Linux 2.4.30-rc3 md/ext3 problems (ext3 gurus : please check)

Post by Hifumi His » Thu, 07 Apr 2005 19:10:10


Hi.


>Sorry, was offline for a week last week; I'll try to look at this more
>closely tomorrow. Checking the buffer_uptodate() without either a
>refcount or a lock certainly looks unsafe at first glance.
>
>There are lots of ways to pin the bh in that particular bit of the
>code. The important thing will be to do so without causing leaks if
>we're truly finished with the buffer after this flush.
>

I have measured the bh refcount before the buffer_uptodate() for a few days.
I found out that the bh refcount sometimes reached to 0 .
So, I think following modifications are effective.
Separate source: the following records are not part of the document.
-- ==== Sys2Proof/Machine/State.lean ====
section
/-! DEFINITION. The state of the block and of the host's script, as plain data; why a step can stop; reset. -/

namespace Sys2Proof.Machine

/-- A sparse memory: (address, value) pairs with strictly rising addresses, one for every address that
has been written. For 8-bit values this is a list of `Host.Cell`. An unlisted address holds no written
value. -/
abbrev Memory (width : Nat) := List (Nat × BitVec width)

/-- What the host can do between commands (R80), and what R82 says it may not do (the port refuses
those by name). Addresses are typed by their space's width (R60). -/
inductive Interaction where
  /-- Submit one command word (R100). -/
  | command (word : Word)
  /-- Read a register by its number (R20, R40). -/
  | readRegister (number : Nat)
  /-- Write a register: only `IN_LEN`, number 12 (R20, R82). -/
  | writeRegister (number : Nat) (value : Word)
  /-- Read a TEXIN byte. -/
  | readTexin (address : BitVec 32)
  /-- Write a TEXIN byte. -/
  | writeTexin (address : BitVec 32) (value : Byte)
  /-- Read a TEXOUT byte, below `OUT_LEN` only (R82). -/
  | readTexout (address : BitVec 32)
  /-- Write a TEXOUT byte: never allowed (R82). -/
  | writeTexout (address : BitVec 32) (value : Byte)
  /-- Read a PIX word. -/
  | readPix (address : BitVec 28)
  /-- Write a PIX word. -/
  | writePix (address : BitVec 28) (value : Word)
  /-- Assert the reset input (R330). -/
  | reset
deriving DecidableEq, Repr

/-- Everything the spec gives the block (R20, R60, R65), and the host's script. `SW` and `SH` are
derived registers (R25) and have no storage of their own (log entry 11). -/
structure State where
  /-- `FMT` (R21). -/
  fmt : BitVec 4
  /-- `ORI` (R22). -/
  ori : BitVec 4
  /-- `PAD` (R23). -/
  pad : BitVec 1
  /-- `WIDTH` (R24). -/
  width : BitVec 15
  /-- `HEIGHT` (R24). -/
  height : BitVec 15
  /-- `IDX` (R26). -/
  idx : BitVec 28
  /-- `X` (R27). -/
  x : BitVec 32
  /-- `Y` (R27). -/
  y : BitVec 32
  /-- `COLOR` (R28). -/
  color : Color
  /-- `STATUS` (R29). -/
  status : BitVec 8
  /-- `IN_LEN` (R30). -/
  inLen : BitVec 32
  /-- `IN_PTR` (R31). -/
  inPtr : BitVec 32
  /-- `IN_NIB` (R32). -/
  inNib : BitVec 8
  /-- `OUT_LEN` (R33). -/
  outLen : BitVec 32
  /-- `OUT_NIB` (R34). -/
  outNib : BitVec 8
  /-- `BQ_CNT` (R35). -/
  bqCnt : BitVec 5
  /-- `EB_CNT` (R36). -/
  ebCnt : BitVec 4
  /-- `DONE_CNT` (R37). -/
  doneCnt : BitVec 29
  /-- `BQ[0..15]` (R35). -/
  bq : Bundle
  /-- `EB[0..15]` (R36). -/
  eb : Bundle
  /-- TEXIN (R60). -/
  texin : Memory 8
  /-- TEXOUT (R60): the bytes below `OUT_LEN`. -/
  texout : Memory 8
  /-- PIX (R60), addressed in words. -/
  pix : Memory 32
  /-- The parameter `NIBBLE_ORDER` (R7, R65); no step changes it (log entry 1). -/
  nibbleOrder : Config.NibbleOrder
  /-- The model's own: the host's interactions in order (log entry 5). -/
  script : List Interaction
  /-- The model's own: the index into the script (R38, log entry 5). -/
  pos : Nat
  /-- The model's own: what the block gave back to the last interaction (R80, log entry 6). -/
  reply : Option Word
deriving DecidableEq, Repr

/-- Why the model stops with a fault. -/
inductive Fault where
  /-- A command formed a PIX address at or above 2^28, which does not exist (R60). Raised by the PIX
  accesses of RDPIX, WRPIX, LOAD and SAVE. No state with a legal `WIDTH` and `HEIGHT` raises it (R62).
  Safe. -/
  | pixAddress (address : Nat)
deriving DecidableEq, Repr

/-- Why the model gives a case no meaning. -/
inductive Refusal where
  /-- A row of the opcode table that has no meaning yet; raised by `exec` only. Safe. -/
  | notModelled (mnemonic : String)
  /-- An append to a full TEXOUT (R76, I9); raised by the stream writes of ENCPX and SAVE. Safe. -/
  | texoutFull
  /-- The host accesses the block while `BUSY` = 1 (R341, I10); raised by the port. Safe. -/
  | hostWhileBusy
  /-- The host writes a register other than `IN_LEN` (R82); raised by the port. Safe. -/
  | hostWritesRegister (number : Nat)
  /-- The host writes TEXOUT (R82); raised by the port. Safe. -/
  | hostWritesTexout
  /-- The host reads TEXOUT at or above `OUT_LEN` (R82); raised by the port. Safe. -/
  | hostReadsPastTexout (address : Nat)
deriving DecidableEq, Repr

/-- What a command, a stream write or a step gives. -/
abbrev Result := Host.Outcome State Fault Refusal

/-- The block right after reset, with nothing written to the memories and no host (R41, R330, R331).
`BQ` and `EB` are unspecified there; zero is the model's choice (log entry 4). -/
def State.reset : State where
  fmt := 0xF#4
  ori := 0#4
  pad := 1#1
  width := 1#15
  height := 1#15
  idx := 0#28
  x := 0#32
  y := 0#32
  color := 0#32
  status := 0#8
  inLen := 0#32
  inPtr := 0#32
  inNib := 0#8
  outLen := 0#32
  outNib := 0#8
  bqCnt := 0#5
  ebCnt := 0#4
  doneCnt := 0#29
  bq := Vector.replicate 16 0#32
  eb := Vector.replicate 16 0#32
  texin := []
  texout := []
  pix := []
  nibbleOrder := .highFirst
  script := []
  pos := 0
  reply := none

/-! The updates that the operations use: one for each group of fields that changes together. -/

/-- The settings of CFG. -/
def State.setConfig (s : State) (fmt ori : BitVec 4) (pad : BitVec 1) : State :=
  { s with fmt := fmt, ori := ori, pad := pad }

/-- The dimensions of DIM. -/
def State.setDims (s : State) (width height : BitVec 15) : State :=
  { s with width := width, height := height }

/-- `IDX`. -/
def State.setIdx (s : State) (idx : BitVec 28) : State := { s with idx := idx }

/-- `X` and `Y`. -/
def State.setCoord (s : State) (x y : BitVec 32) : State := { s with x := x, y := y }

/-- `COLOR`. -/
def State.setColor (s : State) (color : Color) : State := { s with color := color }

/-- `STATUS`. -/
def State.setStatus (s : State) (status : BitVec 8) : State := { s with status := status }

/-- `IN_LEN`. -/
def State.setInLen (s : State) (inLen : BitVec 32) : State := { s with inLen := inLen }

/-- The input cursor: `IN_PTR` and `IN_NIB`. -/
def State.setInput (s : State) (inPtr : BitVec 32) (inNib : BitVec 8) : State :=
  { s with inPtr := inPtr, inNib := inNib }

/-- `BQ`. -/
def State.setBq (s : State) (bq : Bundle) : State := { s with bq := bq }

/-- `BQ_CNT`. -/
def State.setBqCnt (s : State) (bqCnt : BitVec 5) : State := { s with bqCnt := bqCnt }

/-- TEXOUT and its length `OUT_LEN`. -/
def State.setTexout (s : State) (texout : Memory 8) (outLen : BitVec 32) : State :=
  { s with texout := texout, outLen := outLen }

/-- `OUT_NIB`. -/
def State.setOutNib (s : State) (outNib : BitVec 8) : State := { s with outNib := outNib }

/-- `EB`. -/
def State.setEb (s : State) (eb : Bundle) : State := { s with eb := eb }

/-- `EB_CNT`. -/
def State.setEbCnt (s : State) (ebCnt : BitVec 4) : State := { s with ebCnt := ebCnt }

/-- `DONE_CNT`. -/
def State.setDoneCnt (s : State) (doneCnt : BitVec 29) : State := { s with doneCnt := doneCnt }

/-- TEXIN, which only the host writes (R60). -/
def State.setTexin (s : State) (texin : Memory 8) : State := { s with texin := texin }

/-- PIX. -/
def State.setPix (s : State) (pix : Memory 32) : State := { s with pix := pix }

/-- The position in the script and what the block gave back. -/
def State.setHost (s : State) (pos : Nat) (reply : Option Word) : State :=
  { s with pos := pos, reply := reply }

end Sys2Proof.Machine
end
diff -Nru 2.4.30-rc3/fs/jbd/commit.c 2.4.30-rc3_patch/fs/jbd/commit.c
--- 2.4.30-rc3/fs/jbd/commit.c 2005-04-06 17:14:47.000000000 +0900
+++ 2.4.30-rc3_patch/fs/jbd/commit.c 2005-04-06 17:18:49.000000000 +0900
@@ -295,6 +295,7 @@
struct buffer_head *bh;
jh = jh->b_tprev; /* Wait on the last written */
bh = jh2bh(jh);
+ get_bh(bh);
if (buffer_locked(bh)) {
spin_unlock(&journal_datalist_lock);
unlock_journal(journal);
@@ -302,11 +303,14 @@
if (unlikely(!buffer_uptodate(bh)))
err = -EIO;
/* the journal_head may have been removed now */
+ put_bh(bh);
lock_journal(journal);
goto write_out_data;
} else if (buffer_dirty(bh)) {
+ put_bh(bh);
goto write_out_data_locked;
}
+ put_bh(bh);
} while (jh != commit_transaction->t_sync_datalist);
goto write_out_data_locked;



>
>> > If some of the write succeeded and some failed, then I believe the
>> > correct behaviour is to return the number of bytes that succeeded.
>> > However this change to the return status (remember the above patch is
>> > a reversal) causes any failure to over-ride any success. This, I
>> > think, is wrong.
>>
>> Yeap, that part also looks wrong.
>
>Certainly it's normal for a short read/write to imply either error or
>EOF, without the error necessarily needing to be returned explicitly.
>I'm not convinced that the Singleunix language actually requires that,
>but it seems the most obvious and consistent behaviour.
>
>--Stephen

When an O_SYNC flag is set , if commit_write() succeed but
generic_osync_inode() return
error due to I/O failure, write() must fail .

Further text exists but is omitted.